Gene expression is regulated primarily at the transcriptional level	Gene expression is regulated at many levels (epigenetic, transcriptional, post-transcriptional, translational, and post-translational)

Evolution in Action

Alternative RNA Splicing

In the 1970s, genes were first observed that exhibited alternative RNA splicing. Alternative RNA splicing is a mechanism that allows different protein products to be produced from one gene when different combinations of introns (and sometimes exons) are removed from the transcript (Figure 9.23). This alternative splicing can be haphazard, but more often it is controlled and acts as a mechanism of gene regulation, with the frequency of different splicing alternatives controlled by the cell as a way to control the production of different protein products in different cells, or at different stages of development. Alternative splicing is now understood to be a common mechanism of gene regulation in eukaryotes; according to one estimate, 70% of genes in humans are expressed as multiple proteins through alternative splicing.

Illustration of segments of pre-mRNA with exons shown in blue, red, orange, and pink. Five basic modes of alternative splicing are generally recognized. Each segment of pre-mRNA can be spliced to produce a variety of new mature mRNA segments; two are shown for each here. In the case of exon skipping, an exon may be spliced out or retained. In the case of mutually exclusive exons, one of two exons is retained in mRNAs after splicing, but not both. In the case of an alternative donor site, an alternative 5' splice junction (donor site) is used, changing the 3' boundary of the upstream exon. In the case of an alternative acceptor site, an alternative 3' splice junction (acceptor site) is used, changing the 5' boundary of the downstream exon. In the case of intron retention, a sequence may be spliced out as an intron or simply retained.
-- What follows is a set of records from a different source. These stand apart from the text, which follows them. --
/-! ### `writeResultAndFlag` -/

@[simp] theorem State.writeResultAndFlag_v (x : RegIdx) (b : Byte) (c : Bool) : (s.writeResultAndFlag x b c).v = (s.v.set x.val b x.isLt).set 15 (flagByte c) := rfl
@[simp] theorem State.writeResultAndFlag_index (x : RegIdx) (b : Byte) (c : Bool) : (s.writeResultAndFlag x b c).index = s.index := rfl
@[simp] theorem State.writeResultAndFlag_pc (x : RegIdx) (b : Byte) (c : Bool) : (s.writeResultAndFlag x b c).pc = s.pc := rfl
@[simp] theorem State.writeResultAndFlag_stack (x : RegIdx) (b : Byte) (c : Bool) : (s.writeResultAndFlag x b c).stack = s.stack := rfl
@[simp] theorem State.writeResultAndFlag_sp (x : RegIdx) (b : Byte) (c : Bool) : (s.writeResultAndFlag x b c).sp = s.sp := rfl
@[simp] theorem State.writeResultAndFlag_dt (x : RegIdx) (b : Byte) (c : Bool) : (s.writeResultAndFlag x b c).dt = s.dt := rfl
@[simp] theorem State.writeResultAndFlag_st (x : RegIdx) (b : Byte) (c : Bool) : (s.writeResultAndFlag x b c).st = s.st := rfl
@[simp] theorem State.writeResultAndFlag_fb (x : RegIdx) (b : Byte) (c : Bool) : (s.writeResultAndFlag x b c).fb = s.fb := rfl
@[simp] theorem State.writeResultAndFlag_dirty (x : RegIdx) (b : Byte) (c : Bool) : (s.writeResultAndFlag x b c).dirty = s.dirty := rfl
@[simp] theorem State.writeResultAndFlag_key (x : RegIdx) (b : Byte) (c : Bool) : (s.writeResultAndFlag x b c).key = s.key := rfl
@[simp] theorem State.writeResultAndFlag_mem (x : RegIdx) (b : Byte) (c : Bool) : (s.writeResultAndFlag x b c).mem = s.mem := rfl
@[simp] theorem State.writeResultAndFlag_cfg (x : RegIdx) (b : Byte) (c : Bool) : (s.writeResultAndFlag x b c).cfg = s.cfg := rfl
@[simp] theorem State.writeResultAndFlag_entropy (x : RegIdx) (b : Byte) (c : Bool) : (s.writeResultAndFlag x b c).entropy = s.entropy := rfl
@[simp] theorem State.writeResultAndFlag_draws (x : RegIdx) (b : Byte) (c : Bool) : (s.writeResultAndFlag x b c).draws = s.draws := rfl
@[simp] theorem State.writeResultAndFlag_out (x : RegIdx) (b : Byte) (c : Bool) : (s.writeResultAndFlag x b c).out = s.out := rfl
@[simp] theorem State.readByte_writeResultAndFlag (x : RegIdx) (b : Byte) (c : Bool) (i : Nat) : (s.writeResultAndFlag x b c).readByte i = s.readByte i := rfl
@[simp] theorem State.lowestKey_writeResultAndFlag (x : RegIdx) (b : Byte) (c : Bool) : (s.writeResultAndFlag x b c).lowestKey = s.lowestKey := rfl

/-! ### `loadRegsUpTo` -/

@[simp] theorem State.loadRegsUpTo_index (x : RegIdx) : (s.loadRegsUpTo x).index = s.index := rfl
@[simp] theorem State.loadRegsUpTo_pc (x : RegIdx) : (s.loadRegsUpTo x).pc = s.pc := rfl
@[simp] theorem State.loadRegsUpTo_stack (x : RegIdx) : (s.loadRegsUpTo x).stack = s.stack := rfl
@[simp] theorem State.loadRegsUpTo_sp (x : RegIdx) : (s.loadRegsUpTo x).sp = s.sp := rfl
@[simp] theorem State.loadRegsUpTo_dt (x : RegIdx) : (s.loadRegsUpTo x).dt = s.dt := rfl
@[simp] theorem State.loadRegsUpTo_st (x : RegIdx) : (s.loadRegsUpTo x).st = s.st := rfl
@[simp] theorem State.loadRegsUpTo_fb (x : RegIdx) : (s.loadRegsUpTo x).fb = s.fb := rfl
@[simp] theorem State.loadRegsUpTo_dirty (x : RegIdx) : (s.loadRegsUpTo x).dirty = s.dirty := rfl
@[simp] theorem State.loadRegsUpTo_key (x : RegIdx) : (s.loadRegsUpTo x).key = s.key := rfl
@[simp] theorem State.loadRegsUpTo_mem (x : RegIdx) : (s.loadRegsUpTo x).mem = s.mem := rfl
@[simp] theorem State.loadRegsUpTo_cfg (x : RegIdx) : (s.loadRegsUpTo x).cfg = s.cfg := rfl
@[simp] theorem State.loadRegsUpTo_entropy (x : RegIdx) : (s.loadRegsUpTo x).entropy = s.entropy := rfl
@[simp] theorem State.loadRegsUpTo_draws (x : RegIdx) : (s.loadRegsUpTo x).draws = s.draws := rfl
@[simp] theorem State.loadRegsUpTo_out (x : RegIdx) : (s.loadRegsUpTo x).out = s.out := rfl
@[simp] theorem State.readByte_loadRegsUpTo (x : RegIdx) (i : Nat) : (s.loadRegsUpTo x).readByte i = s.readByte i := rfl
@[simp] theorem State.lowestKey_loadRegsUpTo (x : RegIdx) : (s.loadRegsUpTo x).lowestKey = s.lowestKey := rfl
This is distinguished from exon skipping because the retained sequence is not flanked by introns. The pink portion is considered an intron when skipped (top) and an exon when included (bottom).

Figure 9.23.

There are five basic modes of alternative splicing. Segments of pre-mRNA with exons shown in blue, red, orange, and pink can be spliced to produce a variety of new mature mRNA segments.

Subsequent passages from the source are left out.